CHICAGO — For those in the office furniture industry, NeoCon is akin to the Super Bowl or the Oscars. And there’s a lot that goes on behind the scenes that showroom visitors never see. Most of Caitlin Terpstra’s work year is spent getting Haworth’s showroom ready for North America’s biggest office furniture trade show. While NeoCon, which launches Monday, June 12, only lasts three days, the prep work takes months.
“We almost wipe out 30,000 square feet and start again — add or take away walls, ceilings and flooring,” Terpstra said. “We do a full project from start to finish.”
Terpstra is the program manager for Haworth’s 13 showrooms across North America, but the Chicago showroom, on the third floor of Merchandise Mart, gets 60 percent of her time.
She likes to say it takes a village to get the job done. Her role is to coordinate those efforts. For the past three weeks, she has lived in Chicago, only returning to her Coopersville home on the weekends to spend time with her young son.
Terpstra has been joined in Chicago by a few dozen employees who work long hours getting the showroom in order. In the days leading up to the show, they were often in the showroom until midnight or later assembling furniture.
For the past three weeks, Ray Kennedy has traded suits for jeans and sneakers. It’s his 35th year of coming to NeoCon. The last 8 years have been as Haworth’s director of North American marketing. Before that, he was with Zeeland furniture-maker Herman Miller.

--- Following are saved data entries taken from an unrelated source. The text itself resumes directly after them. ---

/-- R48: only the priorities 1, 2 and 3 are set. -/
theorem resetPri_unset {nvec n : Nat} (hlow : 4 ≤ n) (hhigh : n < nvec) : (resetPri nvec)[n]? = some none := by
  unfold resetPri
  have hunset : n - 4 < nvec - 4 := by omega
  rw [List.getElem?_append_right (by simpa using hlow), List.getElem?_replicate]
  exact if_pos hunset

theorem getD_of_getElem? {l : List Word} {n : Nat} {w : Word} (h : l[n]? = some w) : l.getD n 0 = w := by
  rw [List.getD_eq_getElem?_getD, h, Option.getD_some]

/-- Settles O11: the vector table word by word, the rest by the fields of `State.resetWith`. -/
theorem resetGivesSpecifiedValues : Obligations.ResetGivesSpecifiedValues := by
  intro p rs m ix hnvec s
  have hlength : s.nvic.vt.length = p.nvec := length_readVectors rs m 0 ix p.nvec
  have hmin : 16 ≤ p.nvec := hnvec
  have hwords : ∀ n w, s.nvic.vt[n]? = some w → ∃ ix', w = (readVector rs m (4 * n) ix').1 := fun n w hw => by
    obtain ⟨ix', e⟩ := getElem?_readVectors hw
    exact ⟨ix', by rwa [Nat.zero_add] at e⟩
  have hw0 : s.nvic.vt[0]? = some s.nvic.vt[0] := List.getElem?_eq_getElem _
  have hw1 : s.nvic.vt[1]? = some s.nvic.vt[1] := List.getElem?_eq_getElem _
  refine ⟨hlength, fun n w hw => ?_, ⟨_, _, hw0, hw1, ?_, ?_, ?_⟩, rfl, rfl, rfl, rfl, rfl, rfl, rfl, rfl, rfl, rfl, rfl,
    rfl, rfl, rfl, fun n hn => ?_, rfl, rfl, rfl, fun n hlow hhigh => resetPri_unset hlow hhigh, rfl⟩
  · obtain ⟨ix', rfl⟩ := hwords n w hw
    exact readVector_spec rs m (4 * n) ix'
  · rw [← getD_of_getElem? hw0]
    rfl
  · rw [← getD_of_getElem? hw1]
    rfl
  · rw [← getD_of_getElem? hw1]
    rfl
  · show (List.replicate p.nvec false)[n]? = some false
    simp [hn]

/-- R48, R380: RESET over a memory in canonical form leaves a state of the invariant, whatever NVEC is. -/
theorem Inv.resetWith {p : Params} {rs : List Region} {m : Memory} {ix : Nat}
    (hnvec : Config.minNvec ≤ p.nvec ∧ p.nvec ≤ Config.maxNvec) (hm : m.wf = true) :
    Inv (State.resetWith p rs m ix) where
  nvecRange := hnvec
  vtLength := length_readVectors rs m 0 ix p.nvec
  priLength := length_resetPri hnvec.1
  activeLength := List.length_replicate
  priFixed := ⟨rfl, rfl, rfl⟩
  priRange := fun n r hlow hpri => by
    have hpri' : (resetPri p.nvec)[n]? = some (some r) := hpri
    have hhigh : n < (resetPri p.nvec).length := (List.getElem?_eq_some_iff.mp hpri').1
    rw [length_resetPri hnvec.1] at hhigh
    rw [resetPri_unset hlow hhigh] at hpri'
    cases hpri'
  nestedDepth := rfl
  stackCapacity := Nat.zero_le _
  stackNumbers := fun v hv => absurd hv List.not_mem_nil
  pendingCapacity := Nat.zero_le _
  pendingKeys := fun k hk => absurd hk List.not_mem_nil
  pendingOrder := List.Pairwise.nil
  threadIdle := fun _ => rfl
  pcEven := clearBit0_even _
  spMainAligned := spMask_aligned _
  spProcessAligned := rfl
  memoryForm := hm
  exclOrder := List.Pairwise.nil
  exclOwner := fun e he => absurd he List.not_mem_nil

/-- Settles O12: the default NVEC is in range and nothing is listed in memory. -/
theorem resetStateSatisfiesInvariant : Obligations.ResetStateSatisfiesInvariant :=
  Inv.resetWith (by decide) Memory.wf_empty

/-! ### The environment's actions -/

theorem Inv.writeSpecial (h : Inv s) (r : SpecialReg) (v : Word) : Inv (s.writeSpecial r v) := by
  cases r with
  | spMain => exact { h with spMainAligned := spMask_aligned v }
  | spProcess => exact { h with spProcessAligned := spMask_aligned v }
  | primask | faultmask | basepri | control => exact { h with }

/-- R326: the fixed priorities stay, and a configured one is in range. -/
theorem Inv.setPriority (h : Inv s) (n : Nat) (raw : Int) : Inv (s.setPriority n raw) := by
  unfold State.setPriority
  split
  · rename_i hvalid
    obtain ⟨hlow, _, hraw⟩ := hvalid
    have hfixed : ∀ j < 4, (s.nvic.pri.set n (some raw))[j]? = s.nvic.pri[j]? := fun j hj =>
      List.getElem?_set_ne (by omega)
    obtain ⟨h1, h2, h3⟩ := h.priFixed
    refine { h with
      priLength := (List.length_set ..).trans h.priLength
      priFixed := ⟨(hfixed 1 (by decide)).trans h1, (hfixed 2 (by decide)).trans h2, (hfixed 3 (by decide)).trans h3⟩
      priRange := fun j r hj hr => ?_ }
    have hset : (s.nvic.pri.set n (some raw))[j]? = some (some r) := hr
    rw [List.getElem?_set] at hset
    split at hset
    · split at hset
      · cases hset
        exact hraw
      · cases hset
    · exact h.priRange j r hj hset
  · exact h

theorem Inv.setPrigroup (h : Inv s) (p : Nat) : Inv (s.setPrigroup p) := by
  unfold State.setPrigroup
  split
  · exact { h with }
  · exact h

/-- R150 to R154: a register and Q, or the reservations. -/
theorem Inv.aluOp (h : Inv s) (op : AluOp) : Inv (aluOp op s) := by
  unfold Machine.aluOp
  split
  · cases op with
    | ssat | usat | qadd8 | qadd16 => exact (h.edits (writeX_edits (i := .nop) s _ _)).setPsr _
    | clrex => exact h.clearExclusive
  · exact h

theorem Inv.resetAgain (h : Inv s) : Inv s.resetAgain :=
  { Inv.resetWith (rs := s.regions) (ix := s.freeIx) h.nvecRange h.memoryForm with }

/-- Settles O13, action by action. -/
theorem environmentActionsKeepInvariant : Obligations.EnvironmentActionsKeepInvariant := by
  intro e s h heven
  cases e with
  | throwExc n => exact h.edits (throwException_edits (i := .nop) s n)
  | setPriority n raw => exact h.setPriority n raw
  | setPrigroup p => exact h.setPrigroup p
  | writeSpecial r v => exact h.writeSpecial r v
  | alu op => exact h.aluOp op
  | setHalting level => exact { h with }
  | setRawPc a => exact h.setPc (heven a rfl)
  | writeReg r v => exact h.edits (writeX_edits (i := .nop) s r v)
  | writeByte a b => exact h.setMem (Memory.wf_writeByte h.memoryForm a.isLt)
  | reset => exact h.resetAgain

/-! ### The status word -/

/-- R29: the flags at bits 31 to 27, T at bit 24, the frame alignment at bit 9. -/
theorem Psr.toWord_bits (p : Psr) (align : Bool) :
    (p.toWord align).getLsbD 31 = p.n ∧ (p.toWord align).getLsbD 30 = p.z ∧ (p.toWord align).getLsbD 29 = p.c ∧
      (p.toWord align).getLsbD 28 = p.v ∧ (p.toWord align).getLsbD 27 = p.q ∧ (p.toWord align).getLsbD 24 = p.t ∧
      (p.toWord align).getLsbD 9 = align := by
  -- The widths are named because the type of `toWord` shows their sum alone.
  simp only [Psr.toWord, bit, BitVec.getLsbD_append (m := 9), BitVec.getLsbD_append (m := 1),
    BitVec.getLsbD_append (m := 6), BitVec.getLsbD_append (m := 8), BitVec.getLsbD_append (m := 2)]
  simp

/-- R29: the two parts of ITSTATE, the reserved byte and IPSR. -/
theorem Psr.toWord_fields (p : Psr) (align : Bool) :
    (p.toWord align).extractLsb' 25 2 = p.itstate.extractLsb' 0 2 ∧ (p.toWord align).extractLsb' 16 8 = 0#8 ∧
      (p.toWord align).extractLsb' 10 6 = p.itstate.extractLsb' 2 6 ∧ (p.toWord align).extractLsb' 0 9 = p.ipsr := by
  simp [Psr.toWord, BitVec.extractLsb'_append_eq_of_le (w := 9), BitVec.extractLsb'_append_eq_of_le (w := 1),
    BitVec.extractLsb'_append_eq_of_le (w := 6), BitVec.extractLsb'_append_eq_of_le (w := 8),
    BitVec.extractLsb'_append_eq_of_add_le (w := 9), BitVec.extractLsb'_append_eq_of_add_le (w := 6),
    BitVec.extractLsb'_append_eq_of_add_le (w := 8), BitVec.extractLsb'_append_eq_of_add_le (w := 2)]

/-- R340: the fields read from a stacked word are those it was made from. -/
theorem Psr.ofWord_toWord (p : Psr) (align : Bool) : Psr.ofWord (p.toWord align) = p := by
  obtain ⟨hn, hz, hc, hv, hq, ht, _⟩ := p.toWord_bits align
  obtain ⟨hitLow, _, hitHigh, hipsr⟩ := p.toWord_fields align
  have hit : p.itstate.extractLsb' 2 6 ++ p.itstate.extractLsb' 0 2 = p.itstate :=
    (BitVec.extractLsb'_append_extractLsb'_eq_extractLsb' rfl).trans BitVec.extractLsb'_eq_self
  simp only [Psr.ofWord, hn, hz, hc, hv, hq, ht, hitLow, hitHigh, hipsr, hit]

/-- Settles O54: the flags by their bits, the wider fields by their ranges, and the word read back. -/
theorem statusWordLayout : Obligations.StatusWordLayout := by
  intro p align w
  obtain ⟨hn, hz, hc, hv, hq, ht, halign⟩ := p.toWord_bits align
  obtain ⟨hitLow, hreserved, hitHigh, hipsr⟩ := p.toWord_fields align
  exact ⟨hn, hz, hc, hv, hq, hitLow, ht, hreserved, hitHigh, halign, hipsr, p.ofWord_toWord align⟩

“It’s always a challenge from getting the product here on time to working in Merchandise Mart,” he said.
This year, 10 tractor trailers, each 53 feet long, brought Haworth’s products and sets to Chicago.
Part of the job is being prepared when things go wrong, he says.
That happened three years ago during a photoshoot of the showroom. Photographers cluster their light stands too close to a ceiling sprinkler. It went off, drenching about 10 percent of the showroom in four inches of water.
Fortunately, the flooding came on the tail end of NeoCon and after the showroom had been judged. But there was still an event that night, and the area had to be roped off. There was a similar flooding scenario during the construction process, which began in early April.
“I tell everyone not to put lighting near the sprinkler heads,” Kennedy said.
Nearly every department has a hand in the show from engineering and product design to purchasing and logistics.
Haworth doesn’t just add its newest furniture, but creates a new canvas with the showroom every year to demonstrate the flexibility of the company’s products from portable walls and raised floors to desks and seating.
A completely new experience gives designers one more reason to visit, says CEO Franco Bianchi, who prides himself on being involved in the showroom’s design process.
His touches include placing Haworth’s new Ferrari chair near the entrance to spotlight the relationship between the Holland furniture-maker and the iconic Italian sports car. Haworth owns high-end Italian furniture group, Poltrona Frau, which makes the Ferrari interiors.
The dramatic green cabana near the showroom’s entrance was inspired by his insistence the design team use Haworth materials for the structure instead of drywall. Inside the walls is an interactive art installation by U-M professor and ArtPrize finalist U-M art and design professor Osman Khan featuring the company’s new Poppy lounge chairs.
“We are trying to stay current — and to anticipate where work is going with a very unique blend of innovation and design,” Bianchi said. “If we do a good job, when you walk inside our showroom, I hope you feel the preciousness of place where you want to work — where you want to stay.”